Post-training models show no performance loss on general capability benchmarks such as MMLU, BBH, and GSM8K.

Highlights & Insights¶

The five-stage environment construction pipeline is elegantly designed—forming a closed loop from scenario decomposition to local deployment, ensuring both environmental diversity and feedback stability. This is transferable to other RL training scenarios requiring stable interaction.
The F1-style reward design is simple and efficient—simultaneously constraining precision and completion with one formula, avoiding the complexity of multi-objective optimization.
The discovery that "bottom-level MLP drives performance" is insightful—improvements in tool-use capability are rooted in better contextual understanding rather than surface-level pattern matching.

Limitations & Future Work¶

The method mainly improves tool-calling behavior without optimizing the underlying reasoning process; there is an alignment gap between the reasoning mode of current open-source models and tool-use tasks.
Validated only on 7B-14B models due to resource constraints; performance on larger models remains unknown.
Environment construction relies on GPT-4o for generation; future work could explore fully automated generation schemes.
Training data lacks multi-turn user interactions and noisy environments, though the model remains effective on multi-turn benchmarks like \(\tau\)-bench, indicating strong generalization.

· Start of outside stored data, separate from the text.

def l2Slice (line : Nat) : Nat := (line ^^^ (line >>> 5) ^^^ (line >>> 10)) % 32
def rdcSlice (line : Nat) : Nat := (line ^^^ (line >>> 4) ^^^ (line >>> 8)) % 16

/-- ROWADDR (R297). -/
def State.rowAddr (s : State) (d st pc row bank : Nat) : Nat :=
  match s.stacksOf d with
  | [a, b] =>
    let k := if st = a then 0 else if st = b then 1 else 0
    d * 2 ^ 38 + 192 * (128 * (16 * row + bank) + 64 * k + pc)
  | _ => d * 2 ^ 38 + 192 * (192 * (16 * row + bank) + 64 * st + pc)

/-! ## Where an access goes -/

/-- Page entry bits (R247). -/
def entryV (e : DWord) : Bool := e.getLsbD 0
def entryL (e : DWord) : Bool := e.getLsbD 1
def entryR (e : DWord) : Bool := e.getLsbD 2
def entryW (e : DWord) : Bool := e.getLsbD 3
def entryX (e : DWord) : Bool := e.getLsbD 4
def entryCls (e : DWord) : Nat := bitsOf e.toNat 6 5
def entryWT (e : DWord) : Bool := e.getLsbD 7
def entryCMP (e : DWord) : Bool := e.getLsbD 8
def entryPIN (e : DWord) : Bool := e.getLsbD 9
def entryCAP (e : DWord) : Bool := e.getLsbD 10
def entryFrame (e : DWord) : Nat := bitsOf e.toNat 51 16 * 65536

/-- The number that the line of a compressed page with this slot 0 goes under: slot 0 need not stand at a multiple of 192
(R324), so these numbers are apart from those of physical lines. -/
def compressedKey (slot0 : Nat) : Nat := 2 ^ 60 + slot0

/-- The physical address at which a line starts, slot 0 of a compressed page's line, and the number L that the slice functions
take of it (R237). -/
def lineStart (line : Nat) : Nat := if line < 2 ^ 60 then 192 * line else line - 2 ^ 60
def lineNo (line : Nat) : Nat := lineStart line / 192

/-- The place of physical address `pa` of a page with this entry and size. -/
def State.loc (s : State) (pa : Nat) (e : DWord) (psize : Nat) : Loc :=
  let host := match s.window? pa with | some (.host, _) => true | _ => false
  if entryCMP e then
    let frame := entryFrame e
    let j := (pa - frame) / 192
    let slot0 := frame + 192 * j
    { line := compressedKey slot0, off := (pa - frame) % 192, host := host, die := s.homeDie slot0, wt := entryWT e,
      cls := entryCls e, cmp := some (slot0, psize) }
  else
    { line := pa / 192, off := pa % 192, host := host, die := s.homeDie pa, wt := entryWT e, cls := entryCls e,
      cmp := none }

/-- The place of a physical address used without a page entry: page tables, queues, registers. -/
def State.rawLoc (s : State) (pa : Nat) : Loc := s.loc pa 0 65536

/-- The number a byte's poison is kept under. -/
def Loc.byte (l : Loc) : Nat := 192 * l.line + l.off

/-! ## Memory-side views -/

/-- The newest copy of a line that some L1 owns, if any (R245). -/
def State.ownedCopy (s : State) (line : Nat) : Option L1Line :=
  s.cores.findSome? fun c => c.l1.find? fun x => x.line == line && x.owned

def State.l2Get (s : State) (line : Nat) : Option L2Line := s.l2.find? (·.line == line)

/-- A byte as the coherence order has it now, of an uncompressed page: owned copy, home L2, or below (R245). -/
def State.peek (s : State) (pa : Nat) : Byte :=
  match s.ownedCopy (pa / 192) with
  | some x => x.data.getD (pa % 192) 0
  | none => match s.l2Get (pa / 192) with
    | some x => x.data.getD (pa % 192) 0
    | none => cellGet s.mem pa

def State.peekNat (s : State) (pa n : Nat) : Nat := leNat ((List.range n).map fun i => s.peek (pa + i))

/-- The same for `n` bytes of a line from a place. -/
def State.look (s : State) (l : Loc) (n : Nat) (below : Nat → Option (Nat × Nat) → List Byte) : List Byte :=
  match s.ownedCopy l.line with
  | some x => (x.data.drop l.off).take n
  | none => match s.l2Get l.line with
    | some x => (x.data.drop l.off).take n
    | none => if l.host || l.cmp.isNone then bytesAt s.mem l.byte n else ((below l.line l.cmp).drop l.off).take n

/-- The metadata nibble of a compressed line (R324): its byte's address and its shift. -/
def State.metaAt (s : State) (slot0 : Nat) : Nat × Nat :=
  let d := slot0 / 2 ^ 38
  let l := slot0 % 2 ^ 38 / 192
  ((s.die d).cmtbase.toNat + l / 2, 4 * (l % 2))

/-- The metadata of a compressed line (R324). [log 32] -/
def State.metaGet (s : State) (slot0 : Nat) : Nat :=
  let (a, sh) := s.metaAt slot0
  (s.peek a).toNat / 2 ^ sh % 16

/-- The plain bytes of a compressed line as the memory-side cache has them (R299, R324). [log 32] -/
def State.plainLine (s : State) (slot0 psize : Nat) : List Byte :=
  match (s.msc.find? (·.line == compressedKey slot0)).bind (·.coded) with
  | some (_, data) => data
  | none =>
  let m := s.metaGet slot0
  if m / 8 = 1 then List.replicate 192 0
  else
    let slot := if m / 4 % 2 = 1 then slot0 + psize else slot0
    match s.coded.find? (·.slot == slot) with
    | some c => c.data
    | none =>
      let raw := bytesAt s.mem slot (48 * (m % 4 + 1))
      (List.range 192).map fun i => Config.decodedByte raw i

/-- A whole line at or below the memory-side cache. -/
def State.lineBelow (s : State) (line : Nat) (cmp : Option (Nat × Nat)) : List Byte :=
  match cmp with
  | none => bytesAt s.mem (192 * line) 192
  | some (slot0, psize) => s.plainLine slot0 psize

/-! ## Registered regions (R271-R275, R281) -/

def RegionRec.nb (r : RegionRec) : Nat := (r.cap + 1535) / 1536
def RegionRec.ns (r : RegionRec) : Nat := (r.nb + 63) / 64
/-- DSIZE (R273). -/
def RegionRec.dsize (r : RegionRec) : Nat := (384 + 384 * r.ns + 8 * r.nb + 191) / 192 * 192
def RegionRec.ssize (r : RegionRec) : Nat := 192 * r.nb

/-- Virtual to physical through a list of (virtual page, physical page, size). -/
def pagePhys (m : List (Nat × Nat × Nat)) (va : Nat) : Nat :=
  match m.find? fun (v, _, sz) => v ≤ va && va < v + sz with
  | some (v, p, _) => p + (va - v)
  | none => 0

/-- Physical to virtual. -/
def pageVirt? (m : List (Nat × Nat × Nat)) (pa : Nat) : Option Nat :=
  (m.find? fun (_, p, sz) => p ≤ pa && pa < p + sz).map fun (v, p, _) => v + (pa - p)

/-- The physical byte ranges of an area. -/
def areaRanges (pages : List (Nat × Nat × Nat)) (va n : Nat) : List (Nat × Nat) :=
  pages.filterMap fun (v, p, sz) =>
    let lo := max v va
    let hi := min (v + sz) (va + n)
    if lo < hi then some (p + (lo - v), hi - lo) else none

/-- The block of a registered region that holds a physical byte of its string. -/
def Region.blockOf? (g : Region) (pa : Nat) : Option Nat :=
  match pageVirt? g.smap pa with
  | some va => if g.r.sbase ≤ va ∧ va < g.r.sbase + g.r.ssize then some ((va - g.r.sbase) / 192) else none
  | none => none

/-- Whether a physical byte lies in a registered directory. -/
def Region.inDirectory (g : Region) (pa : Nat) : Bool :=
  match pageVirt? g.dmap pa with
  | some va => g.r.dbase ≤ va && va < g.r.dbase + g.r.dsize
  | none => false

def State.directoryByte (s : State) (die pa : Nat) : Bool := (s.die die).regions.any (·.inDirectory pa)

/-- Bytes reach the memory-side cache (R299): each of their lines is dirty there from then on, over the bytes that DRAM
holds. [log 29] -/
def State.sideDirty (s : State) (pa n : Nat) : State :=
  (List.range ((pa + n + 191) / 192 - pa / 192)).foldl (fun s i =>
    let line := pa / 192 + i
    if s.msc.any (·.line == line) then s
    else { s with msc := { line := line, below := bytesAt s.mem (192 * line) 192, coded := none } :: s.msc }) s

/-- Bytes go to DRAM itself: they show, and a dirty line of the memory-side cache holds them beneath too. -/
def State.dramPut (s : State) (pa : Nat) (bs : List Byte) : State :=
  { s with
    mem := putBytes s.mem pa bs
    msc := s.msc.map fun x =>
      { x with below := x.below.zipIdx.map fun (b, i) =>
          let a := 192 * x.line + i
          if pa ≤ a && a < pa + bs.length then bs.getD (a - pa) b else b } }

/-- A reset takes the memory-side caches' dirty lines (R299): DRAM's bytes show again, but for the sectors of a line that was
being written back (R302). [log 109, 122] -/
def State.loseSide (s : State) : State :=
  let s := s.msc.foldl (fun s x =>
    let old := x.below.zipIdx.filter fun (_, i) => !Config.sectorWritten (s.freeCtr + i / 48)
    { s with
      mem := old.foldl (fun m (b, i) => cellPut m (192 * x.line + i) b) s.mem
      freeCtr := s.freeCtr + 4 }) s
  { s with msc := [] }

/-- A write of the memory side itself: below the home L2, and into a clean copy the slice may hold, so that a load
of a directory returns its bytes (R273); remote-data copies of its lines are dropped. -/
def State.sidePut (s : State) (pa : Nat) (bs : List Byte) : State :=
  let s := s.sideDirty pa bs.length
  { s with
    mem := putBytes s.mem pa bs
    dieUnits := s.dieUnits.map fun d =>
      { d with rdc := d.rdc.filter fun x => !(pa / 192 ≤ x.line && x.line ≤ (pa + bs.length - 1) / 192) }
    l2 := s.l2.map fun x =>
      { x with data := x.data.zipIdx.map fun (b, i) =>
          let a := 192 * x.line + i
          if x.cmp.isNone && pa ≤ a && a < pa + bs.length then bs.getD (a - pa) b else b } }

vs SFT-based methods (e.g., ToolLlama): SFT methods rely on proprietary models to generate trajectories for fine-tuning. FTRL learns autonomously through RL interaction with the environment, avoiding proprietary model dependency.
vs Existing RL Tool-Use methods: Existing methods rely on online APIs and LLM-as-judge rewards. FTRL's local environment and verifiable rewards solve the issues of stability and reward reliability.
vs Ye et al. (2024): Their controllable environment construction is limited to multi-hop scenarios and test data. FTRL covers four scenarios and supports training.

Rating¶

Novelty: ⭐⭐⭐⭐ The combination of five-stage environment construction and F1-style reward is a solid engineering-oriented system innovation.
Experimental Thoroughness: ⭐⭐⭐⭐⭐ Very comprehensive, covering multiple model families, RL algorithms, benchmarks, reward ablations, and parameter analysis.
Writing Quality: ⭐⭐⭐⭐ Clear structure with deep experimental analysis, though technical details on environment construction could be more granular.
Value: ⭐⭐⭐⭐⭐ Provides a complete and usable tool-use RL training framework; the 7B model surpassing GPT-4o offers significant practical value.